**THE PROBLEM:** Starting at the top of the entries below, set down every line exactly, please, until you reach the line with "q.br.rbsp = p.br.rbsp", which is included too.

=== DATA UNDER STUDY ===

-- ==== Sys2Proof/Laws/Readers.lean ====
section
/-! SUPPORT. What a reader of one syntax element can change: the cursor and the engine, and nothing else. -/

namespace Sys2Proof.Machine

/-- Parsing went from `p` to `q` and moved nothing but the engine and, forward, the cursor. -/
def Kept (p q : Ps) : Prop :=
  q.br.rbsp = p.br.rbsp ∧ q.br.stopBit = p.br.stopBit ∧ q.mb = p.mb ∧ q.cur = p.cur ∧ q.kind = p.kind ∧ p.br.cursor ≤ q.br.cursor

theorem Kept.refl (p : Ps) : Kept p p := ⟨rfl, rfl, rfl, rfl, rfl, Nat.le_refl _⟩

theorem Kept.trans {p q r : Ps} (h : Kept p q) (k : Kept q r) : Kept p r :=
  ⟨k.1.trans h.1, k.2.1.trans h.2.1, k.2.2.1.trans h.2.2.1, k.2.2.2.1.trans h.2.2.2.1,
   k.2.2.2.2.1.trans h.2.2.2.2.1, Nat.le_trans h.2.2.2.2.2 k.2.2.2.2.2⟩

/-- The bit reader after it differs in the cursor alone. -/
theorem Kept.br {p q : Ps} (h : Kept p q) : q.br = { p.br with cursor := q.br.cursor } := by
  obtain ⟨h1, h2, -⟩ := h
  cases hq : q.br
  simp_all

/-- Moving the cursor forward. -/
theorem Kept.advance (p : Ps) (n : Nat) : Kept p { p with br := p.br.advance n } := ⟨rfl, rfl, rfl, rfl, rfl, Nat.le_add_right _ _⟩

/-- A reader leaves the RBSP, the macroblock record and the macroblock in progress as they were, whatever it answers. -/
def Keeps {α : Type} (r : Rd α) : Prop :=
  (∀ p v q, r p = .ok v q → Kept p q) ∧ ∀ p e q, r p = .error e q → Kept p q

namespace Keeps

variable {α β : Type}

theorem pure (v : α) : Keeps (Pure.pure v : Rd α) :=
  ⟨fun p w q h => by cases h; exact Kept.refl p, fun p e q h => by cases h⟩

theorem throw (e : ErrCode) : Keeps (MonadExcept.throw e : Rd α) :=
  ⟨fun p w q h => (by cases h), fun p e q h => by cases h; exact Kept.refl p⟩

theorem throwThe (e : ErrCode) : Keeps (throwThe ErrCode e : Rd α) := throw e

theorem bind {r : Rd α} {f : α → Rd β} (hr : Keeps r) (hf : ∀ v, Keeps (f v)) : Keeps (r >>= f) := by
  constructor <;> intro p v q h <;> change EStateM.bind r f p = _ at h <;> unfold EStateM.bind at h <;>
    cases e : r p <;> simp only [e] at h
  · exact (hr.1 _ _ _ e).trans ((hf _).1 _ _ _ h)
  · cases h
  · exact (hr.1 _ _ _ e).trans ((hf _).2 _ _ _ h)
  · cases h; exact hr.2 _ _ _ e

theorem get : Keeps (MonadState.get : Rd Ps) :=
  ⟨fun p v q h => by cases h; exact Kept.refl p, fun p e q h => by cases h⟩

theorem setCabac (f : Ps → Cabac) : Keeps (modify fun p => { p with cabac := f p } : Rd PUnit) :=
  ⟨fun p v q h => by cases h; exact Kept.refl p, fun p e q h => by cases h⟩

theorem ite {c : Prop} [Decidable c] {r q : Rd α} (hr : Keeps r) (hq : Keeps q) : Keeps (if c then r else q) := by
  split <;> assumption

theorem readBits (n : Nat) : Keeps (readBits n) := by
  constructor <;> intro p v q h <;> unfold Machine.readBits at h <;> split at h <;> cases h <;>
    first | exact Kept.refl p | exact Kept.advance p _

theorem readCode (n : Nat) (dec : List Bool → CodeRes α) : Keeps (readCode n dec) := by
  constructor <;> intro p v q h <;> unfold Machine.readCode at h <;> split at h <;> cases h <;>
    first | exact Kept.refl p | exact Kept.advance p _

theorem readTable (t : CodeTable α) : Keeps (readTable t) := by
  constructor <;> intro p v q h <;> unfold Machine.readTable at h <;> split at h <;> (try dsimp only at h) <;> split at h <;>
    cases h <;> first | exact Kept.refl p | exact Kept.advance p _

/-! ## The engine -/

theorem renorm (n : Nat) : Keeps (renorm n) := by
  induction n with
  | zero => exact pure ()
  | succ n ih =>
    unfold Machine.renorm
    exact bind get fun p => ite (bind (readBits 1) fun b => bind (setCabac _) fun _ => ih) (pure ())

theorem skipBits (n : Nat) : Keeps (skipBits n) := by
  induction n with
  | zero => exact pure ()
  | succ n ih => exact bind (readBits 1) fun _ => ih

theorem askOracle (op : EngineOp) : Keeps (askOracle op) :=
  bind get fun _ => bind (skipBits _) fun _ => bind (setCabac _) fun _ => pure _

theorem engineOp (op : EngineOp) {r : Rd Nat} (hr : Keeps r) : Keeps (engineOp op r) := by
  constructor <;> intro p v q h <;> unfold Machine.engineOp at h <;> split at h
  · exact hr.1 _ _ _ h
  · exact (askOracle op).1 _ _ _ h
  · exact hr.2 _ _ _ h
  · exact (askOracle op).2 _ _ _ h

theorem decision (i : Nat) : Keeps (engine.decision i) :=
  engineOp _ <| by
    unfold decodeDecision
    exact bind get fun p => ite (bind (setCabac _) fun _ => bind (renorm 9) fun _ => pure _)
      (bind (setCabac _) fun _ => bind (renorm 9) fun _ => pure _)

theorem bypass : Keeps engine.bypass :=
  engineOp _ <| by
    unfold decodeBypass
    exact bind (readBits 1) fun b => bind get fun p => ite (bind (setCabac _) fun _ => pure _) (bind (setCabac _) fun _ => pure _)

theorem terminate : Keeps engine.terminate :=
  engineOp _ <| by
    unfold decodeTerminate
    exact bind get fun p => bind (setCabac _) fun _ => ite (pure _) (bind (renorm 9) fun _ => pure _)

/-! ## The binarizations -/

theorem unary (f : Nat → Nat) (n i : Nat) : Keeps (decUnary engine f n i) := by
  induction n generalizing i with
  | zero => exact throw _
  | succ n ih => exact bind (decision _) fun b => ite (pure _) (ih _)

theorem tu (f : Nat → Nat) (n i : Nat) : Keeps (decTu engine f n i) := by
  induction n generalizing i with
  | zero => exact pure _
  | succ n ih => exact bind (decision _) fun b => ite (pure _) (ih _)

theorem egBits (k v : Nat) : Keeps (decEgBits engine k v) := by
  induction k generalizing v with
  | zero => exact pure _
  | succ k ih => exact bind bypass fun b => ih _

theorem egk (n k v : Nat) : Keeps (decEgk engine n k v) := by
  induction n generalizing k v with
  | zero => exact throw _
  | succ n ih =>
    exact bind bypass fun b => ite (ite (bind (throw _) fun _ => ih _ _) (ih _ _)) (egBits _ _)

theorem uegk (f : Nat → Nat) (k u : Nat) (sg : Bool) : Keeps (decUegk engine f k u sg) := by
  unfold decUegk
  refine bind (tu _ _ _) fun p => ?_
  have tail (v : Nat) : Keeps (if sg = true ∧ v ≠ 0 then do
      if (← engine.bypass) = 1 then return -(v : Int)
      return v else (Pure.pure (v : Int) : Rd Int)) :=
    ite (bind bypass fun b => ite (pure _) (pure _)) (pure _)
  exact ite (bind (egk _ _ _) fun v => tail v) (bind (pure _) fun v => tail v)

theorem mbTypeI (off i0 cl cc cc2 cp1 cp0 : Nat) : Keeps (decMbTypeI engine off i0 cl cc cc2 cp1 cp0) := by
  unfold decMbTypeI
  refine bind (decision _) fun a => ite (pure _) (bind terminate fun t => ite (pure _) (bind (decision _) fun l =>
    bind (decision _) fun c => ?_))
  have tail (c : Nat) : Keeps (do
      let p1 ← engine.decision (off + cp1)
      let p0 ← engine.decision (off + cp0)
      return 1 + (2 * p1 + p0) + 4 * c + 12 * l : Rd Nat) :=
    bind (decision _) fun _ => bind (decision _) fun _ => pure _
  exact ite (bind (bind (decision _) fun _ => pure _) fun v => tail v) (bind (pure _) fun v => tail v)

theorem mbTypeP : Keeps (decMbTypeP engine) :=
  bind (decision _) fun _ => ite
    (bind (decision _) fun _ => ite (bind (decision _) fun _ => pure _) (bind (decision _) fun _ => pure _))
    (bind (mbTypeI _ _ _ _ _ _ _) fun _ => pure _)

theorem mbTypeB (i0 : Nat) : Keeps (decMbTypeB engine i0) := by
  unfold decMbTypeB
  refine bind (decision _) fun _ => ite (pure _) (bind (decision _) fun _ => ite (bind (decision _) fun _ => pure _)
    (bind (decision _) fun _ => bind (decision _) fun _ => bind (decision _) fun _ => bind (decision _) fun _ => ?_))
  exact ite (pure _) (ite (bind (mbTypeI _ _ _ _ _ _ _) fun _ => pure _) (ite (pure _) (ite (pure _)
    (bind (decision _) fun _ => pure _))))

theorem subP : Keeps (decSubMbTypeP engine) :=
  bind (decision _) fun _ => ite (pure _) (bind (decision _) fun _ => ite (pure _)
    (bind (decision _) fun _ => ite (pure _) (pure _)))

theorem subB : Keeps (decSubMbTypeB engine) := by
  unfold decSubMbTypeB
  have tail (m : Nat) : Keeps (do
      let b1 ← engine.decision 39
      let b0 ← engine.decision 39
      return 3 + 4 * m + 2 * b1 + b0 : Rd Nat) := bind (decision _) fun _ => bind (decision _) fun _ => pure _
  exact bind (decision _) fun _ => ite (pure _) (bind (decision _) fun _ => ite (bind (decision _) fun _ => pure _)
    (bind (decision _) fun m => ite
      (bind (decision _) fun _ => ite (bind (decision _) fun _ => pure _) (tail m)) (tail m)))

theorem natRd {r : Rd Nat} (h : Keeps r) : Keeps (natRd r) := bind h fun _ => pure _

/-! ## The elements -/

theorem ce (e : CeElem) : Keeps (readCe e) := by
  cases e with
  | coeffToken n => exact bind (readTable _) fun _ => pure _
  | levelPrefix => exact bind (readCode _ _) fun _ => pure _
  | levelSuffix n => exact bind (readBits _) fun _ => pure _
  | totalZeros d t => exact bind (readTable _) fun _ => pure _
  | runBefore z => exact bind (readTable _) fun _ => pure _

theorem cbpLuma (s : State) (n k d : Nat) : Keeps (aeCbpLuma s n k d) := by
  induction n generalizing k d with
  | zero => exact pure _
  | succ n ih => exact bind (decision _) fun _ => ih _ _

theorem cbp (s : State) : Keeps (aeCbp s) :=
  bind (cbpLuma s _ _ _) fun _ => bind (decision _) fun _ => ite (pure _)
    (bind (decision _) fun _ => ite (pure _) (pure _))

theorem mbType (s : State) : Keeps (aeMbType s) := by
  unfold aeMbType
  split
  · exact mbTypeP
  · exact mbTypeB _
  · exact mbTypeI _ _ _ _ _ _ _

theorem subMbType (s : State) : Keeps (aeSubMbType s) := ite subB subP

theorem ae (s : State) (e : AeElem) : Keeps (readAe s e) := by
  cases e with
  | mbSkipFlag => exact natRd (decision _)
  | mbType => exact natRd (mbType s)
  | subMbType => exact natRd (subMbType s)
  | transformSize8x8Flag => exact natRd (decision _)
  | prevIntraPredModeFlag => exact natRd (decision _)
  | remIntraPredMode =>
    exact natRd (bind (decision _) fun _ => bind (decision _) fun _ => bind (decision _) fun _ => pure _)
  | intraChromaPredMode => exact natRd (tu _ _ _)
  | codedBlockPattern => exact natRd (cbp s)
  | refIdx x p => exact natRd (bind get fun _ => unary _ _ _)
  | mvd x p sub c => exact bind get fun _ => uegk _ _ _ _
  | mbQpDelta => exact bind (unary _ _ _) fun _ => pure _
  | endOfSliceFlag => exact natRd terminate
  | codedBlockFlag cat plane blk => exact natRd (decision _)
  | significantCoeffFlag cat i => exact natRd (ite (decision _) (decision _))
  | lastSignificantCoeffFlag cat i => exact natRd (ite (decision _) (decision _))
  | coeffAbsLevelMinus1 cat gt1 eq1 => exact uegk _ _ _ _
  | coeffSignFlag => exact natRd bypass

end Keeps
/-! ## What the engine's operations do -/

theorem engineOp_procedures {op : EngineOp} {r : Rd Nat} {p : Ps} (h : p.kind = .procedures) : engineOp op r p = r p := by
  simp [engineOp, h]

theorem engineOp_oracle {op : EngineOp} {r : Rd Nat} {p : Ps} (h : p.kind = .oracle) : engineOp op r p = askOracle op p := by
  simp [engineOp, h]

/-- Bits read one by one: the cursor moves past them, or to the end of the RBSP, where `E_BITS` stands. -/
theorem skipBits_eq (n : Nat) : ∀ p : Ps, p.br.cursor ≤ 8 * p.br.rbsp.length →
    skipBits n p =
      if p.br.cursor + n ≤ 8 * p.br.rbsp.length then .ok () { p with br := { p.br with cursor := p.br.cursor + n } }
      else .error .bits { p with br := { p.br with cursor := 8 * p.br.rbsp.length } } := by
  induction n with
  | zero => intro p hp; simp [skipBits, hp, pure, EStateM.pure]
  | succ n ih =>
    intro p hp
    change EStateM.bind (readBits 1) _ p = _
    unfold EStateM.bind readBits
    by_cases h : p.br.cursor + 1 > 8 * p.br.rbsp.length
    · have : p.br.cursor = 8 * p.br.rbsp.length := by omega
      have h' : ¬ p.br.cursor + (n + 1) ≤ 8 * p.br.rbsp.length := by omega
      rw [if_pos h, if_neg h']
      simp [← this]
    · rw [if_neg h]
      simp only [Br.advance]
      rw [ih _ (by simp only; omega)]
      simp only [Nat.add_assoc, Nat.add_comm 1 n]

/-- An operation of an oracle. -/
theorem askOracle_eq (op : EngineOp) (p : Ps) (hp : p.br.cursor ≤ 8 * p.br.rbsp.length) :
    let t := Config.cabacOracle op p.cabac (p.br.window (8 * p.br.rbsp.length))
    let w := p.cabac.codeword.next op t.bin
    let n := oracleReads op t w p.br.cursor
    askOracle op p =
      if p.br.cursor + n ≤ 8 * p.br.rbsp.length then
        .ok t.bin.toNat { p with br := { p.br with cursor := p.br.cursor + n }, cabac := { t.after with codeword := w } }
      else .error .bits { p with br := { p.br with cursor := 8 * p.br.rbsp.length } } := by
  intro t w n
  change EStateM.bind (skipBits n) _ p = _
  unfold EStateM.bind
  rw [skipBits_eq _ _ hp]
  split <;> rename_i h
  · split at h
    · cases h; simp [*]; rfl
    · cases h
  · split at h
    · cases h
    · cases h; simp [*]

/-- After a terminating bin 1 an oracle that has not passed the codeword's end has the cursor there (R504). -/
theorem oracle_terminates (p q : Ps) (hc : p.br.cursor ≤ p.cabac.codeword.stop) (hp : p.br.cursor ≤ 8 * p.br.rbsp.length)
    (h : askOracle .terminate p = .ok 1 q) : q.br.cursor = p.cabac.codeword.stop := by
  have e := (askOracle_eq .terminate p hp).symm.trans h
  by_cases hn : p.br.cursor + oracleReads .terminate (Config.cabacOracle .terminate p.cabac (p.br.window (8 * p.br.rbsp.length)))
      (p.cabac.codeword.next .terminate (Config.cabacOracle .terminate p.cabac (p.br.window (8 * p.br.rbsp.length))).bin)
      p.br.cursor ≤ 8 * p.br.rbsp.length
  · rw [if_pos hn] at e
    injection e with e1 e2
    rw [← e2]
    cases hb : (Config.cabacOracle .terminate p.cabac (p.br.window (8 * p.br.rbsp.length))).bin
    · simp [hb] at e1
    · simp [oracleReads, hb, Codeword.next]
      omega
  · rw [if_neg hn] at e
    cases e

/-- `RenormD` doubles the range and reads as the codeword's renormalisation says. -/
theorem renorm_codeword (n : Nat) : ∀ (p q : Ps), renorm n p = .ok () q →
    Codeword.renorm n ⟨p.cabac.ctx, p.cabac.range, p.br.cursor⟩ = ⟨q.cabac.ctx, q.cabac.range, q.br.cursor⟩ := by
  induction n with
  | zero => intro p q h; cases h; rfl
  | succ n ih =>
    intro p q h
    unfold Codeword.renorm
    by_cases hr : p.cabac.range < 256
    · change (if p.cabac.range < 256 then _ else _ : Rd Unit) p = _ at h
      rw [if_pos hr] at h ⊢
      change EStateM.bind (readBits 1) _ p = _ at h
      unfold EStateM.bind readBits at h
      split at h <;> rename_i e <;> split at e <;> cases e
      · exact ih _ _ h
      · cases h
    · change (if p.cabac.range < 256 then _ else _ : Rd Unit) p = _ at h
      rw [if_neg hr] at h ⊢
      cases h; rfl

end Sys2Proof.Machine
end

===

**RESULT:**
-- ==== Sys2Proof/Laws/Readers.lean ====
section
/-! SUPPORT. What a reader of one syntax element can change: the cursor and the engine, and nothing else. -/

namespace Sys2Proof.Machine

/-- Parsing went from `p` to `q` and moved nothing but the engine and, forward, the cursor. -/
def Kept (p q : Ps) : Prop :=
  q.br.rbsp = p.br.rbsp ∧ q.br.stopBit = p.br.stopBit ∧ q.mb = p.mb ∧ q.cur = p.cur ∧ q.kind = p.kind ∧ p.br.cursor ≤ q.br.cursor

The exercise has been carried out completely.